The AO rejected the assessee’s claim, observing, inter alia, in para 4.5 as under:
4.5 In earlier years, on account of additions made by the Assessing Officers, relief was allowed by the CIT(A). Revenue has challenged the findings of CIT(A), before the Hon'ble ITAT. As such to hold the validity of issue, the expense on account of provisions for post retirement benefits is not allowed as an eligible expense. In view of the above, amount of Rs. 13892020/- debited to the profit and loss account is not allowed and is hereby disallowed while computing total income of the assessee company.
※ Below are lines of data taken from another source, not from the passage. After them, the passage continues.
-- ==== Sys2Proof/Laws/KeepsRecorder.lean ====
section
/-! SUPPORT. What the operations of Machine/Recorder.lean keep: one lemma each. -/

set_option linter.unusedTactic false
set_option linter.unreachableTactic false

namespace Sys2Proof.Machine

theorem State.binAdd_sound {q : List Instr} (s : State) (h : Nat) (i : Nat)
    (hq : State.Sound s q) :
    State.Sound (State.binAdd s h i) q := by
  unfold State.binAdd
  repeat' first
    | (with_reducible first
      | assumption | fail_if_no_progress apply sound_with | intro _)
    | split | dsimp only

theorem State.offer_sound {q : List Instr} (s : State) (x : Nat) (v : Int) (minute : Nat)
    (hq : State.Sound s q) :
    State.Sound (State.offer s x v minute) q := by
  unfold State.offer
  repeat' first
    | (with_reducible first
      | assumption | apply sound_ite | apply sound_ite_snd | fail_if_no_progress apply sound_with | intro _)
    | split | dsimp only

theorem State.samplePmu_sound {q : List Instr} (s : State) (devs : List Int)
    (hq : State.Sound s q) :
    State.Sound (State.samplePmu s devs) q := by
  unfold State.samplePmu
  repeat' first
    | (with_reducible first
      | assumption | apply State.binAdd_sound | apply State.offer_sound | apply foldl_sound | apply foldl_snd_sound
      | fail_if_no_progress apply sound_with | intro _ | refine pair_sound (by assumption) ?_
      | refine opt_elim (by assumption) ?_ | refine optP_elim (by assumption) ?_ | refine optP_elim' (by assumption) ?_
      | refine exc_elim (by assumption) ?_)
    | split | dsimp only

theorem State.sampleBins_sound {q : List Instr} (s : State)
    (hq : State.Sound s q) :
    State.Sound (State.sampleBins s) q := by
  unfold State.sampleBins
  repeat' first
    | (with_reducible first
      | assumption | apply State.binAdd_sound | apply foldl_sound | apply foldl_snd_sound | fail_if_no_progress apply sound_with
      | intro _ | refine pair_sound (by assumption) ?_ | refine opt_elim (by assumption) ?_
      | refine optP_elim (by assumption) ?_ | refine optP_elim' (by assumption) ?_ | refine exc_elim (by assumption) ?_)
    | split | dsimp only

theorem State.sampleExtremes_sound {q : List Instr} (s : State)
    (hq : State.Sound s q) :
    State.Sound (State.sampleExtremes s) q := by
  unfold State.sampleExtremes
  repeat' first
    | (with_reducible first
      | assumption | apply State.offer_sound | fail_if_no_progress apply sound_with | intro _)
    | split | dsimp only

theorem State.secondTick_sound {q : List Instr} (s : State) (devs : List Int)
    (hq : State.Sound s q) :
    State.Sound (State.secondTick s devs) q := by
  unfold State.secondTick
  repeat' first
    | (with_reducible first
      | assumption | apply State.samplePmu_sound | apply State.sampleBins_sound | apply State.sampleExtremes_sound
      | apply sound_ite | apply sound_ite_snd | fail_if_no_progress apply sound_with | intro _)
    | split | dsimp only

theorem State.sampleMinute_sound {q : List Instr} (s : State)
    (hq : State.Sound s q) :
    State.Sound (State.sampleMinute s) q := by
  unfold State.sampleMinute
  repeat' first
    | (with_reducible first
      | assumption | apply State.binAdd_sound | apply State.offer_sound | apply foldl_sound | apply foldl_snd_sound
      | apply sound_ite | apply sound_ite_snd | fail_if_no_progress apply sound_with | intro _)
    | split | dsimp only

theorem State.flashErase_sound {q : List Instr} (s : State) (a : Nat) (n : Nat)
    (hq : State.Sound s q) :
    State.Sound (State.flashErase s a n) q := by
  refine sound_mem hq ?_
  have h := hq.2.2.2
  simp only [Mems.wf, Tbl.wf, Bool.and_eq_true, List.all_eq_true] at h ⊢
  exact ⟨h.1, Tbl.sorted_filter _ h.2.1, fun e he => h.2.2 e (List.mem_filter.mp he).1⟩

theorem flashPut_wf (bs : List Byte) : ∀ {t : Tbl Byte} (a : Nat), Tbl.wf (fun _ => 0xFF#8) t = true →
    Tbl.wf (fun _ => 0xFF#8) (flashPut t a bs) = true := by
  induction bs with
  | nil => intro t a h; exact h
  | cons b bs ih => intro t a h; exact ih (a + 1) (Tbl.wf_set (d := fun _ => 0xFF#8) a b h)

theorem State.flashWrite_sound {q : List Instr} (s : State) (a : Nat) (bs : List Byte)
    (hq : State.Sound s q) :
    State.Sound (State.flashWrite s a bs) q := by
  refine sound_mem hq ?_
  have h := hq.2.2.2
  simp only [Mems.wf, Bool.and_eq_true] at h ⊢
  exact ⟨h.1, flashPut_wf bs a h.2⟩

theorem State.freeBytes_sound {q : List Instr} (s : State) (n : Nat)
    (hq : State.Sound s q) :
    State.Sound (State.freeBytes s n).2 q := by
  unfold State.freeBytes
  repeat' first
    | (with_reducible first
      | assumption | apply State.fresh_sound | fail_if_no_progress apply sound_with | intro _)
    | split | dsimp only

theorem State.flashSpoil_sound {q : List Instr} (s : State) (a : Nat) (n : Nat)
    (hq : State.Sound s q) :
    State.Sound (State.flashSpoil s a n) q := by
  unfold State.flashSpoil
  repeat' first
    | (with_reducible first
      | assumption | apply State.flashWrite_sound | apply State.freeBytes_sound | fail_if_no_progress apply sound_with | intro _)
    | split | dsimp only

theorem State.snapshot_sound {q : List Instr} (s : State) (cause : Nat)
    (hq : State.Sound s q) :
    State.Sound (State.snapshot s cause) q := by
  unfold State.snapshot
  repeat' first
    | (with_reducible first
      | assumption | apply State.setFld_sound | apply sound_ite | apply sound_ite_snd | fail_if_no_progress apply sound_with
      | intro _)
    | split | dsimp only

theorem State.dueSnapshot_sound {q : List Instr} (s : State)
    (hq : State.Sound s q) :
    State.Sound (State.dueSnapshot s) q := by
  unfold State.dueSnapshot
  repeat' first
    | (with_reducible first
      | assumption | apply State.snapshot_sound | fail_if_no_progress apply sound_with | intro _
      | refine pair_sound (by assumption) ?_ | refine opt_elim (by assumption) ?_ | refine optP_elim (by assumption) ?_
      | refine optP_elim' (by assumption) ?_ | refine exc_elim (by assumption) ?_)
    | split | dsimp only

theorem State.startErase_sound {q : List Instr} (s : State) (slot : Nat)
    (hq : State.Sound s q) :
    State.Sound (State.startErase s slot) q := by
  unfold State.startErase
  repeat' first
    | (with_reducible first
      | assumption | apply State.setFld_sound | apply sound_ite | apply sound_ite_snd | fail_if_no_progress apply sound_with
      | intro _)
    | split | dsimp only

theorem State.recordWritten_sound {q : List Instr} (s : State) (ok : Bool) (us : Nat)
    (hq : State.Sound s q) :
    State.Sound (State.recordWritten s ok us) q := by
  unfold State.recordWritten
  repeat' first
    | (with_reducible first
      | assumption | apply State.setFld_sound | apply State.bump_sound | apply State.raise_sound | apply State.alert_sound
      | apply State.offer_sound | apply State.flashWrite_sound | apply State.flashSpoil_sound | apply State.dueSnapshot_sound
      | apply State.startErase_sound | apply sound_ite | apply sound_ite_snd | fail_if_no_progress apply sound_with | intro _
      | refine pair_sound (by assumption) ?_ | refine opt_elim (by assumption) ?_ | refine optP_elim (by assumption) ?_
      | refine optP_elim' (by assumption) ?_ | refine exc_elim (by assumption) ?_)
    | split | dsimp only

theorem State.preEraseDone_sound {q : List Instr} (s : State)
    (hq : State.Sound s q) :
    State.Sound (State.preEraseDone s) q := by
  unfold State.preEraseDone
  repeat' first
    | (with_reducible first
      | assumption | apply State.setFld_sound | apply State.flashErase_sound | apply State.dueSnapshot_sound
      | fail_if_no_progress apply sound_with | intro _ | refine pair_sound (by assumption) ?_
      | refine opt_elim (by assumption) ?_ | refine optP_elim (by assumption) ?_ | refine optP_elim' (by assumption) ?_
      | refine exc_elim (by assumption) ?_)
    | split | dsimp only

theorem State.recorderPowerFail_sound {q : List Instr} (s : State)
    (hq : State.Sound s q) :
    State.Sound (State.recorderPowerFail s) q := by
  unfold State.recorderPowerFail
  repeat' first
    | (with_reducible first
      | assumption | apply State.setFld_sound | apply State.sampleMinute_sound | apply State.flashSpoil_sound
      | apply State.snapshot_sound | apply sound_ite | apply sound_ite_snd | fail_if_no_progress apply sound_with | intro _
      | refine pair_sound (by assumption) ?_ | refine opt_elim (by assumption) ?_ | refine optP_elim (by assumption) ?_
      | refine optP_elim' (by assumption) ?_ | refine exc_elim (by assumption) ?_)
    | split | dsimp only

theorem State.minuteTick_sound {q : List Instr} (s : State)
    (hq : State.Sound s q) :
    State.Sound (State.minuteTick s) q := by
  unfold State.minuteTick
  repeat' first
    | (with_reducible first
      | assumption | apply State.setFld_sound | apply State.sampleMinute_sound | apply State.snapshot_sound | apply sound_ite
      | apply sound_ite_snd | fail_if_no_progress apply sound_with | intro _)
    | split | dsimp only

theorem State.clearBins_sound {q : List Instr} (s : State)
    (hq : State.Sound s q) :
    State.Sound (State.clearBins s) q := by
  unfold State.clearBins
  repeat' first
    | (with_reducible first
      | assumption | fail_if_no_progress apply sound_with | intro _)
    | split | dsimp only

theorem State.recorderClear_sound {q : List Instr} (s : State)
    (hq : State.Sound s q) :
    State.Sound (State.recorderClear s) q := by
  unfold State.recorderClear
  repeat' first
    | (with_reducible first
      | assumption | apply State.setFld_sound | apply State.bump_sound | apply State.snapshot_sound
      | apply State.clearBins_sound | fail_if_no_progress apply sound_with | intro _)
    | split | dsimp only

theorem State.takeRecord_sound {q : List Instr} (s : State) (bs : List Byte)
    (hq : State.Sound s q) :
    State.Sound (State.takeRecord s bs) q := by
  unfold State.takeRecord
  repeat' first
    | (with_reducible first
      | assumption | apply State.setFld_sound | apply sound_ite | apply sound_ite_snd | fail_if_no_progress apply sound_with
      | intro _)
    | split | dsimp only

theorem State.noRecord_sound {q : List Instr} (s : State)
    (hq : State.Sound s q) :
    State.Sound (State.noRecord s) q := by
  unfold State.noRecord
  repeat' first
    | (with_reducible first
      | assumption | apply State.clearFlds_sound | apply State.clearBins_sound | intro _)
    | split | dsimp only

theorem State.restore_sound {q : List Instr} (s : State)
    (hq : State.Sound s q) :
    State.Sound (State.restore s) q := by
  unfold State.restore
  repeat' first
    | (with_reducible first
      | assumption | apply State.setFld_sound | apply State.bump_sound | apply State.raise_sound | apply State.startErase_sound
      | apply State.takeRecord_sound | apply State.noRecord_sound | apply sound_ite | apply sound_ite_snd
      | fail_if_no_progress apply sound_with | intro _ | refine pair_sound (by assumption) ?_
      | refine opt_elim (by assumption) ?_ | refine optP_elim (by assumption) ?_ | refine optP_elim' (by assumption) ?_
      | refine exc_elim (by assumption) ?_)
    | split | dsimp only

theorem State.cursorWrite_sound {q : List Instr} (s : State) (v : Nat)
    (hq : State.Sound s q) :
    State.Sound (State.cursorWrite s v) q := by
  unfold State.cursorWrite
  repeat' first
    | (with_reducible first
      | assumption | apply State.setFld_sound | apply sound_ite | apply sound_ite_snd | fail_if_no_progress apply sound_with
      | intro _)
    | split | dsimp only

theorem State.windowWord_sound {q : List Instr} (s : State)
    (hq : State.Sound s q) :
    State.Sound (State.windowWord s).2 q := by
  unfold State.windowWord
  repeat' first
    | (with_reducible first
      | assumption | apply State.setFld_sound | apply State.fresh_sound | apply sound_ite | apply sound_ite_snd
      | fail_if_no_progress apply sound_with | intro _ | refine pair_sound (by assumption) ?_
      | refine opt_elim (by assumption) ?_ | refine optP_elim (by assumption) ?_ | refine optP_elim' (by assumption) ?_
      | refine exc_elim (by assumption) ?_)
    | split | dsimp only

theorem State.windowRead_sound {q : List Instr} (s : State)
    (hq : State.Sound s q) :
    State.Sound (State.windowRead s).2 q := by
  unfold State.windowRead
  repeat' first
    | (with_reducible first
      | assumption | apply State.setFld_sound | apply State.windowWord_sound | fail_if_no_progress apply sound_with | intro _)
    | split | dsimp only

theorem execEvtSecondTick_sound {q : List Instr} (devs : List Int) (s : State)
    (hq : State.Sound s q) :
    NextSound q (execEvtSecondTick devs s) := by
  unfold execEvtSecondTick
  repeat' first
    | (with_reducible first
      | assumption | apply State.secondTick_sound | apply next_sound | intro _)
    | split | dsimp only

theorem execEvtMinuteTick_sound {q : List Instr} (s : State)
    (hq : State.Sound s q) :
    NextSound q (execEvtMinuteTick s) := by
  unfold execEvtMinuteTick
  repeat' first
    | (with_reducible first
      | assumption | apply State.minuteTick_sound | apply next_sound | intro _)
    | split | dsimp only

theorem State.requestWrite_sound {q : List Instr} (s : State) (v : Nat)
    (hq : State.Sound s q) :
    State.Sound (State.requestWrite s v) q := by
  unfold State.requestWrite
  repeat' first
    | (with_reducible first
      | assumption | apply State.snapshot_sound | apply sound_ite | apply sound_ite_snd | intro _)
    | split | dsimp only

theorem execEvtRequestWrite_sound {q : List Instr} (value : Word) (s : State)
    (hq : State.Sound s q) :
    NextSound q (execEvtRequestWrite value s) := by
  unfold execEvtRequestWrite
  repeat' first
    | (with_reducible first
      | assumption | apply State.requestWrite_sound | apply next_sound | intro _)
    | split | dsimp only

theorem execEvtRecordWritten_sound {q : List Instr} (ok : Bool) (us : Nat) (s : State)
    (hq : State.Sound s q) :
    NextSound q (execEvtRecordWritten ok us s) := by
  unfold execEvtRecordWritten
  repeat' first
    | (with_reducible first
      | assumption | apply State.recordWritten_sound | apply next_sound | intro _)
    | split | dsimp only

theorem execEvtPreEraseDone_sound {q : List Instr} (s : State)
    (hq : State.Sound s q) :
    NextSound q (execEvtPreEraseDone s) := by
  unfold execEvtPreEraseDone
  repeat' first
    | (with_reducible first
      | assumption | apply State.preEraseDone_sound | apply next_sound | intro _)
    | split | dsimp only

theorem execEvtCursorWrite_sound {q : List Instr} (value : Word) (s : State)
    (hq : State.Sound s q) :
    NextSound q (execEvtCursorWrite value s) := by
  unfold execEvtCursorWrite
  repeat' first
    | (with_reducible first
      | assumption | apply State.cursorWrite_sound | apply next_sound | intro _)
    | split | dsimp only

end Sys2Proof.Machine
end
In appeal, the ld. CIT(A) allowed the assessee’s claim by observing as under:
“6.3. On the same issue the AO in the previous year had also disallowed the claim of the appellant. The Ld. CIT(A) had allowed the claim stating as under:
“The main issue to be decided in this appeal is whether the provision of Rs.1,15,45,360/- is an ascertained liability or contingent liability. "Since the appellant had already filed a copy of actuarial valuation as on 31.03.2008 before the AO on 24.12.2010, the AO's stand that this is not an ascertained liability is not correct. The Supreme Court decision mentioned above in the case of M/s Bharat Earthmovers is clearly applicable to the facts of this case, while the case laws mentioned by the AO are clearly distinguishable. It was also pointed out by the appellant's AR in his letter dated 15.09.2011 that the AO had allowed in this assessment year itself similar liabilities based on actuarial valuation on gratuity and leave encashment provision s: Further it was pointed out that on the principle of consistency this provision needs to be allowed as similar provision for post retirement medical benefits was allowed in scrutiny assessments for A.Y. 2006-07 and 2007- 08. Therefore, this provision of Rs.1,15,45,360/- towards post retirement medical benefits is also an allowable deduction u/s 37(1) of the I.T. Act, 1961 and hence is allowed and thus the ground No.2 is fully allowed.” 6.4. I am of the view that the appellant has correctly claimed the amount of Rs. 1,38,92,020/- as an expense. The liability is an ascertained liability and therefore allowable. The addition of Rs. 1,38,92,020/- is deleted.”
We have heard rival submissions and perused the record. We find that the ITAT Delhi Bench “F” vide its order dated 10.5.2016 rendered in has allowed the assessee’s claim, by upholding the CIT(A)’s order, on the issue in question for AY 2008-09, observing as under:
3. After hearing both the parties, keeping in view the decision of Hon’ble Supreme Court in the case of Bharat Earthmovers and the provision being made on actuarial valuation, we do not find any reason to interfere in the finding of ld. CIT(A) on the issue in question and uphold the same. In the result, revenue’s appeal is dismissed.
Facts of the case for the assessment year in question remaining the same, respectfully following the Tribunal’s order in assessee’s own case for AY 2008-09, we do not find any reason to interfere in the finding of ld. CIT(A) on the issue in question and uphold the same. In the result, revenue’s appeal is dismissed
In the result revenue’s appeal is dismissed. Order pronouncement in open court on 13/05/2016.